On 2016-09-07 10:41, Christoph Anton Mitterer wrote:
On Tue, 2016-09-06 at 18:20 +0100, Graham Cobb wrote:
they know the UUID of the subvolume?

Unfortunately, btrfs seems to be pretty problematic when anyone knows
your UUIDs...
This is an issue with any filesystem, it is just a bigger issue with BTRFS. Take a system using ext4, or XFS, or almost any other Linux filesystem, running almost any major distro, create a minimum sized partition on the disk for that filesystem type, and create a filesystem there with the same UUID as the root filesystem. Next time that system reboots, things will usually blow up (XFS will refuse to mount, ext4 and most other filesystems will work sometimes and not others).
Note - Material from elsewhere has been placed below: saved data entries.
-- ==== Sys2Proof/Machine/Weir.lean ====
section
/-! DEFINITION. Tasks: triggers and edges (R282), groups and barriers (R278 to R280), the end of a
task (R270), the Weir (R272 to R275), dispatch (R108, R137, R201) and the restore of a frame (R305), the end of commands
(R133, R200) and pre-emption (R306). -/

namespace Sys2Proof.Machine

/-! ### Triggers (R282) -/

/-- JOIN of a dependant falls by one; at zero a Pending task becomes Ready. -/
def State.decJoin (s : State) (p id : Nat) : State :=
  match s.task? p id with
  | none => s
  | some t =>
    let s := s.putTask p { t with join := t.join - 1 }
    if t.join ≤ 1 ∧ t.state = .pending then s.makeReady p id else s

/-- The task triggers, if it has not: its edges are removed and each dependant's JOIN falls (R282). -/
def State.triggerTask (s : State) (p id : Nat) : State :=
  match s.task? p id with
  | none => s
  | some t => if t.trig then s else t.edges.foldl (fun s d => s.decJoin p d) (s.putTask p { t with trig := true, edges := [] })

/-! ### Groups (R278 to R280) -/

/-- The phase releases when every member has arrived: members parked in it become Ready (R280); one whose context still waits
for a frame slot becomes Ready once it is saved. -/
def State.releaseGroup (s : State) (p g : Nat) : State :=
  let v := s.group p g
  if v.members ≠ [] ∧ v.arrived.length = v.members.length then
    v.members.foldl (fun s id =>
      match s.task? p id with
      | some t =>
        if t.wait = some (.barrier g) then
          (if t.state = .parkedWait then s.makeReady p id else s.putTask p { t with wait := none })
        else s
      | none => s) (s.setGroup p g { v with arrived := [], phase := (v.phase + 1) % 2 ^ 64 })
  else s

/-- The task becomes a member (R279). -/
def State.joinGroup (s : State) (p id g : Nat) : State :=
  let v := s.group p g
  (s.setGroup p g { v with members := v.members ++ [id] }).modTask p id (fun t => { t with groups := t.groups ++ [g] })

/-- The task leaves a group, which may release the phase (R280). -/
def State.leaveGroup (s : State) (p id g : Nat) : State :=
  let v := s.group p g
  ((s.setGroup p g { v with members := v.members.filter (fun x => x != id), arrived := v.arrived.filter (fun x => x != id) }).modTask p id
    (fun t => { t with groups := t.groups.filter (fun x => x != g) })).releaseGroup p g

/-- What a join answers before it is made: 1 already a member, 2 at the task's limit, 3 at the group's limit, else 0. -/
def State.joinCheck (s : State) (p : Nat) (t : Task) (g : Nat) : Nat :=
  if t.groups.contains g then 1
  else if 8 ≤ t.groups.length then 2
  else if 65535 ≤ (s.group p g).members.length then 3
  else 0

/-! ### The end of a task (R270) -/

/-- A window is released: the residency table of its region forgets the tiles it held (R277). -/
def State.dropWindow (s : State) (t : Task) : State :=
  match t.window with
  | some (c, _, _) => s.residClear c resSP (fun e => e.own == t.id)
  | none => s

/-- A mailbox slot is free again (R345). -/
def State.freeMailbox (s : State) (t : Task) : State :=
  match t.mailbox with
  | some (e, n) =>
    s.modGrotto (fun g =>
      let v := mget {} g.filter e
      { g with filter := mput {} g.filter e { v with used := v.used.filter (fun x => x != n) } })
  | none => s

/-- The task is Ended: its window, frame slot and task entry are released; no trigger (R299, R331). -/
def State.removeTask (s : State) (p id : Nat) : State :=
  match s.task? p id with
  | none => s
  | some t =>
    let s := (s.dropWindow t).freeMailbox t
    let s := t.groups.foldl (fun s g => s.leaveGroup p id g) s
    (s.dropTask p id).steer p

/-- The task ends as TEND ends it: it triggers if it has not, and leaves every group (R270). -/
def State.endTask (s : State) (p id : Nat) : State := (s.triggerTask p id).removeTask p id

/-- The two conditions of a TOKP hold: every command pushed before it is done, and every P0 access issued before it is performed
(R195). -/
def tokenMet (sl : Slot) (cmds : List Cmd) (t : TokpRec) : Bool :=
  cmds.all (fun x => x.marker || decide (t.seq ≤ x.seq)) && sl.p0.all (fun a => decide (t.seq ≤ a.seq)) &&
    sl.deferred.all (fun d => d.redo.isNone || decide (t.seq ≤ d.seq))

/-- A TOKP whose conditions have come to hold. -/
def tokenNew (sl : Slot) (cmds : List Cmd) (t : TokpRec) : Bool := t.met.isNone && tokenMet sl cmds t

/-- The TOKPs of a slot whose conditions have come to hold take their place in the order of such moments (R195). -/
def State.markTokens (s : State) (c k : Nat) : State :=
  match s.slot? c k with
  | some sl =>
    let new := tokenNew sl (s.slotCmds c k)
    if sl.tokps.any new then
      (s.setSlot c k { sl with tokps := sl.tokps.map (fun t => if new t then { t with met := some s.clock } else t) }).bump
    else s
  | none => s

/-- The token that enters a sluice of a core next, with its slot: the tokens of a slot enter in the order of issue, and those of
different slots in the order in which their conditions were met (R195). -/
def Core.dueToken (co : Core) : Option (Nat × TokpRec) :=
  co.slots.foldl (fun b ks =>
    match ks.2.tokps with
    | t :: _ => if t.reserved && t.met.isSome && b.all (fun x => decide (t.met.getD 0 < x.2.met.getD 0)) then some (ks.1, t) else b
    | [] => b) none

/-- The token of a slot's oldest pending TOKP enters its sluice. -/
def State.enterToken (s : State) (c : Nat) (kt : Nat × TokpRec) : State :=
  let co := s.core c
  (s.setCore c { co with sluices := mput [] co.sluices kt.2.sluice (mget [] co.sluices kt.2.sluice ++ [kt.2.value]) }).modSlot c kt.1
    (fun sl => { sl with tokps := sl.tokps.drop 1 })

/-- Up to `n` tokens of a core enter, as they are due. -/
def State.enterTokens (s : State) (c : Nat) : Nat → State
  | 0 => s
  | n + 1 =>
    match (s.core c).dueToken with
    | some kt => (s.enterToken c kt).enterTokens c n
    | none => s

/-- The task of a slot ends: its pending tokens enter, each in its turn, and the slot, window and banks are released (R195, R200). -/
def State.finishTask (s : State) (c k : Nat) : State :=
  match s.slot? c k with
  | none => s
  | some sl => (((s.markTokens c k).enterTokens c 32).freeSlot c k sl.banks).endTask sl.part sl.task

/-! ### Entering records (R270, R271) -/

/-- Task entries of a partition: CQSIZE.COUNT, or 1,024 for the fontanier. -/
def State.entryCount (s : State) (p : Nat) : Nat := if p = fontanier then 1024 else bits (s.part p).cqsize 16 0

/-- A task entry is free. -/
def State.hasEntry (s : State) (p : Nat) : Bool := decide ((s.part p).tasks.length < s.entryCount p)

/-- A record entered: it takes the next id, and is Ready when its JOIN is zero (R270). -/
def State.enterTask (s : State) (t : Task) : State :=
  let q := s.part t.part
  let t := { t with id := q.nextId, state := if t.join = 0 then .ready else .pending, order := s.clock, readyAt := s.clock }
  (s.setPart t.part { q with nextId := q.nextId + 1, tasks := q.tasks ++ [t] }).bump

/-- The handler record of a template (R299). -/
def handlerTask (w : Word) (p : Nat) (fromHndl : Bool) (flt : FltRegs) : Task :=
  { id := 0, part := p, code := bits w 47 0, frame := 0, join := 0, prio := bits w 62 60, banks := bits w 59 56, fmttrap := false,
    sup := true, spkib := 4 * bits w 55 48, group := 0xFF, pin := 0x7F, handler := fromHndl, flt := flt }

/-- The FLT registers of a handler for a fault of task `id` of partition `p` (R295). -/
def fltOf (f : FaultRec) (p id : Nat) : FltRegs :=
  { code := f.fltcode, addr := toW f.addr, gpa := toW (f.gpa % 2 ^ 48), task := toW (p % 64 * 2 ^ 48 + id) }

/-- The first handler record that finds a task entry is entered (R299). -/
def State.enterHandler (s : State) : State :=
  match s.grotto.pend.find? (fun h => s.hasEntry h.part) with
  | none => s
  | some h =>
    let w := if h.hv then s.grotto.hvhndl else (s.part h.part).hndl
    (s.modGrotto (fun g => { g with pend := g.pend.erase h })).enterTask
      (handlerTask w h.part (!h.hv) (fltOf h.fault h.fpart h.ftask))

/-! ### Eligible pairs and scores (R273, R274) -/

/-- Windows on a core, as (base, size). -/
def State.windowsOn (s : State) (c : Nat) : List (Nat × Nat) :=
  s.parts.flatMap (fun kp => kp.2.tasks.filterMap (fun t => t.window.bind (fun w => if w.1 = c then some w.2 else none)))

/-- The bytes of a window request (R145). -/
def windowBytesOf (spkib : Nat) : Nat := cdiv spkib 4 * 4096

/-- The lowest free block of a core's scratchpad for a request (R273, R275). -/
def State.freeBlock (s : State) (c n : Nat) : Option Nat :=
  ((List.range 128).map (fun i => 4096 * i)).find? (fun b =>
    decide (b + n ≤ 524288) && (s.windowsOn c).all (fun w => decide (b + n ≤ w.1) || decide (w.1 + w.2 ≤ b)))

/-- The regions in which the tasks of a partition may be placed. -/
def State.places (s : State) (p : Nat) : List Nat :=
  if p = fontanier then [64] else s.regionsOf p (fun g => g.state == .owned)

/-- The core suits the task: its pin, its banks and its window (R273). -/
def State.coreFits (s : State) (t : Task) (c : Nat) : Bool :=
  (t.pin == 0x7F || t.pin == c) && (s.core c).slots.all (fun p => Nat.land p.2.banks t.banks == 0) &&
    (match t.window with
     | some w => w.1 == c
     | none => t.spkib == 0 || (s.freeBlock c (windowBytesOf t.spkib)).isSome)

/-- The eligible pairs of a task (R273); while the Cistern write window is open only SUP = 1 is dispatched (R323). -/
def State.pairs (s : State) (t : Task) : List (Nat × Nat) :=
  if (s.part t.part).cstOpen && !t.sup then []
  else ((s.places t.part).filter (s.coreFits t)).flatMap (fun c =>
    ((List.range 4).filter (fun k => (s.slot? c k).isNone)).map (fun k => (c, k)))

/-- The level factor of a tile on a region (R274). -/
def State.factor (s : State) (r h t : Nat) : Nat :=
  match (s.region r).entry? h t with
  | none => 0
  | some e =>
    let f := resFlags e.word
    if f.testBit 5 || f.testBit 2 then 4 else if f.testBit 4 || f.testBit 1 then 2 else if f.testBit 3 || f.testBit 0 then 1 else 0

/-- The score of a task on a region (R274). -/
def State.score (s : State) (t : Task) (r : Nat) : Nat := (t.reads.map (fun e => e.weight * s.factor r e.handle e.tile)).sum

/-- The effective priority (R272). -/
def Task.effPrio (t : Task) : Nat := min 7 (t.prio + t.age / 4096)

/-- The order of pairs in steps 2 and 3 of R275: score, Running tasks, region, time of becoming Ready, slot. -/
def State.pairBefore (s : State) (a b : Task × Nat × Nat) : Bool :=
  let key := fun (x : Task × Nat × Nat) =>
    [10 ^ 9 - s.score x.1 x.2.1, (s.running x.2.1).length, x.2.1, x.1.readyAt, x.2.2]
  decide (key a ≤ key b)

/-- The least pair of a list. -/
def State.bestPair (s : State) : List (Task × Nat × Nat) → Option (Task × Nat × Nat)
  | [] => none
  | x :: xs =>
    match s.bestPair xs with
    | none => some x
    | some y => if s.pairBefore x y then some x else some y
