/-- STEP_LEASE_EXPIRY: TICK has reached E_d (R36, R364, R370). -/
def execStepLeaseExpiry (part : Nat) (s : State) : Host.Outcome State Fault Refusal :=
  if 63 < part then .fault .noUnit
  else if (s.part part).lease.st = .live ∧ (s.part part).lease.till ≤ s.tick then
    let s := s.loseLease part
    let s := (s.slotAccs P0Acc.endsWithLease).foldl (fun s x =>
      if x.2.2.1 = part then s.failAcc x.1 x.2.1 part 0x0D x.2.2.2 else s) s
    .next ((s.savedAccs P0Acc.endsWithLease).foldl (fun s x => if x.1 = part then s.failSaved part x.2.1 0x0D x.2.2 else s) s)
  else .next s

end Sys2Proof.Machine
end

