-- ==== Sys2Proof/Certificates/Slice0/Obligations.lean ====
section
/-! DEFINITION. The statements for the provers. -/

open Sys2Proof Sys2Proof.Machine

/-- For every well-formed instruction of the 215 of wbas, with every operand at every value its field admits, decoding its word gives exactly that instruction, or the fault code that its own fields raise at checks 5 and 6 of R43 where its entry refuses them. No bit of an encoding is dropped. -/
def Obligations.EncodeThenDecode : Prop :=
  ∀ i : Instr, i.wf = true → i.isWbas = true →
    decode (encode i) = (match i.staticFault with | none => Decoded.ok i | some c => Decoded.refused c)

/-- Every word that decodes to an instruction is the encoding of that instruction, so that no two words decode to one instruction, and the instruction is well formed, one of wbas, and refused by none of its own fields; the zero word and every word of class 0x9 to 0xF decode to none. -/
def Obligations.DecodeThenEncode : Prop :=
  (∀ w i, decodeWord w = some i → encode i = w ∧ i.wf = true ∧ i.isWbas = true ∧ i.staticFault = none) ∧
    (∀ w v i, decodeWord w = some i → decodeWord v = some i → w = v) ∧
    decode 0 = .illegal ∧ (∀ w, 9 ≤ fld w 60 4 → decode w = .illegal)

/-- The word 0x0410_8502_0000_0064 is the manual's own encoding of cmpi.lt k2, s5, 100 and 0x7020_0000_0000_0000 that of TEND; words assembled by hand from R48, R53 and R54 decode to ADD, to VADD and to a dense MMA of BF16 operands with its jet hint and its ordering fields; the all-zero word and the word of all ones decode to nothing. -/
def Obligations.WordsOfTheSpecDecode : Prop :=
  decodeTableWord 64 0x0410850200000064 = some (.cmpi 2 5 .lt 100) ∧
    decodeTableWord 64 0x7020000000000000 = some .tend ∧
    decodeTableWord 64 (0x10 * 2 ^ 52 + 3 * 2 ^ 46 + 4 * 2 ^ 40 + 5 * 2 ^ 34 + 2 * 2 ^ 16) = some (.add 3 4 5 .satu) ∧
    decodeTableWord 64 (3 * 2 ^ 60 + 0x20 * 2 ^ 52 + (2 * 32 + 7) * 2 ^ 40 + (4 * 32 + 1) * 2 ^ 28 + (5 * 32 + 3) * 2 ^ 16 + 1 * 2 ^ 7 + 3 * 2 ^ 2) =
      some (.vadd (.h 2 7) (.h 4 1) (.h 5 3) 0 1 3) ∧
    decodeTableWord 64 (5 * 2 ^ 60 + 31 * 2 ^ 47 + 5 * 2 ^ 44 + 6 * 2 ^ 41 + 9 * 2 ^ 35 + 1 * 2 ^ 32 + 2 * 2 ^ 28 + 2 * 2 ^ 24 + 4 * 2 ^ 20 + 1 * 2 ^ 18 + 3 * 2 ^ 15 + 0xF * 2 ^ 8) =
      some (.mma 31 5 6 9 1 .bf16 .bf16 ⟨4, .acq, 3, 0⟩) ∧
    decodeTableWord 64 0 = none ∧ decodeTableWord 64 0xFFFFFFFFFFFFFFFF = none
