-- ==== Sys2Proof/Laws/State.lean ====
section
/-! SUPPORT. One law for each field of the state under each named update of Machine/Base.lean, and what an updated part then reads. -/

namespace Sys2Proof.Machine

/-! ### setCore -/
@[simp] theorem State.setCore_tick (s : State) (c : Nat) (v : Core) : (s.setCore c v).tick = s.tick := rfl
@[simp] theorem State.setCore_boots (s : State) (c : Nat) (v : Core) : (s.setCore c v).boots = s.boots := rfl
@[simp] theorem State.setCore_curCore (s : State) (c : Nat) (v : Core) : (s.setCore c v).curCore = s.curCore := rfl
@[simp] theorem State.setCore_curSlot (s : State) (c : Nat) (v : Core) : (s.setCore c v).curSlot = s.curSlot := rfl
@[simp] theorem State.setCore_agenda (s : State) (c : Nat) (v : Core) : (s.setCore c v).agenda = s.agenda := rfl
@[simp] theorem State.setCore_free (s : State) (c : Nat) (v : Core) : (s.setCore c v).free = s.free := rfl
@[simp] theorem State.setCore_clock (s : State) (c : Nat) (v : Core) : (s.setCore c v).clock = s.clock := rfl
@[simp] theorem State.setCore_mem (s : State) (c : Nat) (v : Core) : (s.setCore c v).mem = s.mem := rfl
@[simp] theorem State.setCore_memErr (s : State) (c : Nat) (v : Core) : (s.setCore c v).memErr = s.memErr := rfl
@[simp] theorem State.setCore_resErr (s : State) (c : Nat) (v : Core) : (s.setCore c v).resErr = s.resErr := rfl
@[simp] theorem State.setCore_cist (s : State) (c : Nat) (v : Core) : (s.setCore c v).cist = s.cist := rfl
@[simp] theorem State.setCore_cistErr (s : State) (c : Nat) (v : Core) : (s.setCore c v).cistErr = s.cistErr := rfl
@[simp] theorem State.setCore_regions (s : State) (c : Nat) (v : Core) : (s.setCore c v).regions = s.regions := rfl
@[simp] theorem State.setCore_parts (s : State) (c : Nat) (v : Core) : (s.setCore c v).parts = s.parts := rfl
@[simp] theorem State.setCore_grotto (s : State) (c : Nat) (v : Core) : (s.setCore c v).grotto = s.grotto := rfl
@[simp] theorem State.setCore_links (s : State) (c : Nat) (v : Core) : (s.setCore c v).links = s.links := rfl
@[simp] theorem State.setCore_host (s : State) (c : Nat) (v : Core) : (s.setCore c v).host = s.host := rfl
@[simp] theorem State.setCore_off (s : State) (c : Nat) (v : Core) : (s.setCore c v).off = s.off := rfl

/-! ### setRegion -/
@[simp] theorem State.setRegion_tick (s : State) (r : Nat) (v : Region) : (s.setRegion r v).tick = s.tick := rfl
@[simp] theorem State.setRegion_boots (s : State) (r : Nat) (v : Region) : (s.setRegion r v).boots = s.boots := rfl
@[simp] theorem State.setRegion_curCore (s : State) (r : Nat) (v : Region) : (s.setRegion r v).curCore = s.curCore := rfl
@[simp] theorem State.setRegion_curSlot (s : State) (r : Nat) (v : Region) : (s.setRegion r v).curSlot = s.curSlot := rfl
@[simp] theorem State.setRegion_agenda (s : State) (r : Nat) (v : Region) : (s.setRegion r v).agenda = s.agenda := rfl
@[simp] theorem State.setRegion_free (s : State) (r : Nat) (v : Region) : (s.setRegion r v).free = s.free := rfl
@[simp] theorem State.setRegion_clock (s : State) (r : Nat) (v : Region) : (s.setRegion r v).clock = s.clock := rfl
@[simp] theorem State.setRegion_mem (s : State) (r : Nat) (v : Region) : (s.setRegion r v).mem = s.mem := rfl
@[simp] theorem State.setRegion_memErr (s : State) (r : Nat) (v : Region) : (s.setRegion r v).memErr = s.memErr := rfl
@[simp] theorem State.setRegion_resErr (s : State) (r : Nat) (v : Region) : (s.setRegion r v).resErr = s.resErr := rfl
@[simp] theorem State.setRegion_cist (s : State) (r : Nat) (v : Region) : (s.setRegion r v).cist = s.cist := rfl
@[simp] theorem State.setRegion_cistErr (s : State) (r : Nat) (v : Region) : (s.setRegion r v).cistErr = s.cistErr := rfl
@[simp] theorem State.setRegion_cores (s : State) (r : Nat) (v : Region) : (s.setRegion r v).cores = s.cores := rfl
@[simp] theorem State.setRegion_parts (s : State) (r : Nat) (v : Region) : (s.setRegion r v).parts = s.parts := rfl
@[simp] theorem State.setRegion_grotto (s : State) (r : Nat) (v : Region) : (s.setRegion r v).grotto = s.grotto := rfl
@[simp] theorem State.setRegion_links (s : State) (r : Nat) (v : Region) : (s.setRegion r v).links = s.links := rfl
@[simp] theorem State.setRegion_host (s : State) (r : Nat) (v : Region) : (s.setRegion r v).host = s.host := rfl
@[simp] theorem State.setRegion_off (s : State) (r : Nat) (v : Region) : (s.setRegion r v).off = s.off := rfl

/-! ### setPart -/
@[simp] theorem State.setPart_tick (s : State) (p : Nat) (v : Part) : (s.setPart p v).tick = s.tick := rfl
@[simp] theorem State.setPart_boots (s : State) (p : Nat) (v : Part) : (s.setPart p v).boots = s.boots := rfl
@[simp] theorem State.setPart_curCore (s : State) (p : Nat) (v : Part) : (s.setPart p v).curCore = s.curCore := rfl
@[simp] theorem State.setPart_curSlot (s : State) (p : Nat) (v : Part) : (s.setPart p v).curSlot = s.curSlot := rfl
@[simp] theorem State.setPart_agenda (s : State) (p : Nat) (v : Part) : (s.setPart p v).agenda = s.agenda := rfl
@[simp] theorem State.setPart_free (s : State) (p : Nat) (v : Part) : (s.setPart p v).free = s.free := rfl
@[simp] theorem State.setPart_clock (s : State) (p : Nat) (v : Part) : (s.setPart p v).clock = s.clock := rfl
@[simp] theorem State.setPart_mem (s : State) (p : Nat) (v : Part) : (s.setPart p v).mem = s.mem := rfl
@[simp] theorem State.setPart_memErr (s : State) (p : Nat) (v : Part) : (s.setPart p v).memErr = s.memErr := rfl
@[simp] theorem State.setPart_resErr (s : State) (p : Nat) (v : Part) : (s.setPart p v).resErr = s.resErr := rfl
@[simp] theorem State.setPart_cist (s : State) (p : Nat) (v : Part) : (s.setPart p v).cist = s.cist := rfl
@[simp] theorem State.setPart_cistErr (s : State) (p : Nat) (v : Part) : (s.setPart p v).cistErr = s.cistErr := rfl
@[simp] theorem State.setPart_cores (s : State) (p : Nat) (v : Part) : (s.setPart p v).cores = s.cores := rfl
@[simp] theorem State.setPart_regions (s : State) (p : Nat) (v : Part) : (s.setPart p v).regions = s.regions := rfl
@[simp] theorem State.setPart_grotto (s : State) (p : Nat) (v : Part) : (s.setPart p v).grotto = s.grotto := rfl
@[simp] theorem State.setPart_links (s : State) (p : Nat) (v : Part) : (s.setPart p v).links = s.links := rfl
@[simp] theorem State.setPart_host (s : State) (p : Nat) (v : Part) : (s.setPart p v).host = s.host := rfl
@[simp] theorem State.setPart_off (s : State) (p : Nat) (v : Part) : (s.setPart p v).off = s.off := rfl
Windows and OS X actually have nearly as many problems like this too, they just happen in different circumstances (I've actually demonstrated to people the process of crashing a system by hot-plugging a disk before the boot drive at the right moment during startup, and that works on Windows and OS X, and under some circumstances on Linux too).
Look for my thread "attacking btrfs filesystems via UUID collisions?"
in the list archives.
From accidental corruptions to intentional attacks, a lot seemed to be
quite possible... and I do not even talk about general attacks that any
such systems that may do auto-assembly/auto-rebuilds (e.g. of multi-
device containers/fs) or similar likely suffer from (I've also
discussed this in the thread back then at some of the later mails).

Don't think anything has happened in that area yet (or ever?)... at
least I wouldn't have noticed that these security showstoppers would
have got fixed.
It hasn't, because there's not any way it can be completely fixed. This particular case is an excellent example of why it's so hard to fix. To close this particular hole, BTRFS itself would have to become aware of whether whoever is running an ioctl is running in a chroot or not, which is non-trivial to determine to begin with, and even harder when you factor in the fact that chroot() is a VFS level thing, not a underlying filesystem thing, while ioctls are much lower level.

That said, nobody's really done any work on mitigating the issues either, although David Sterba has commented about having interest in fixing issues caused by crafted filesystem images, so hopefully things will start moving more in the direction of proper security.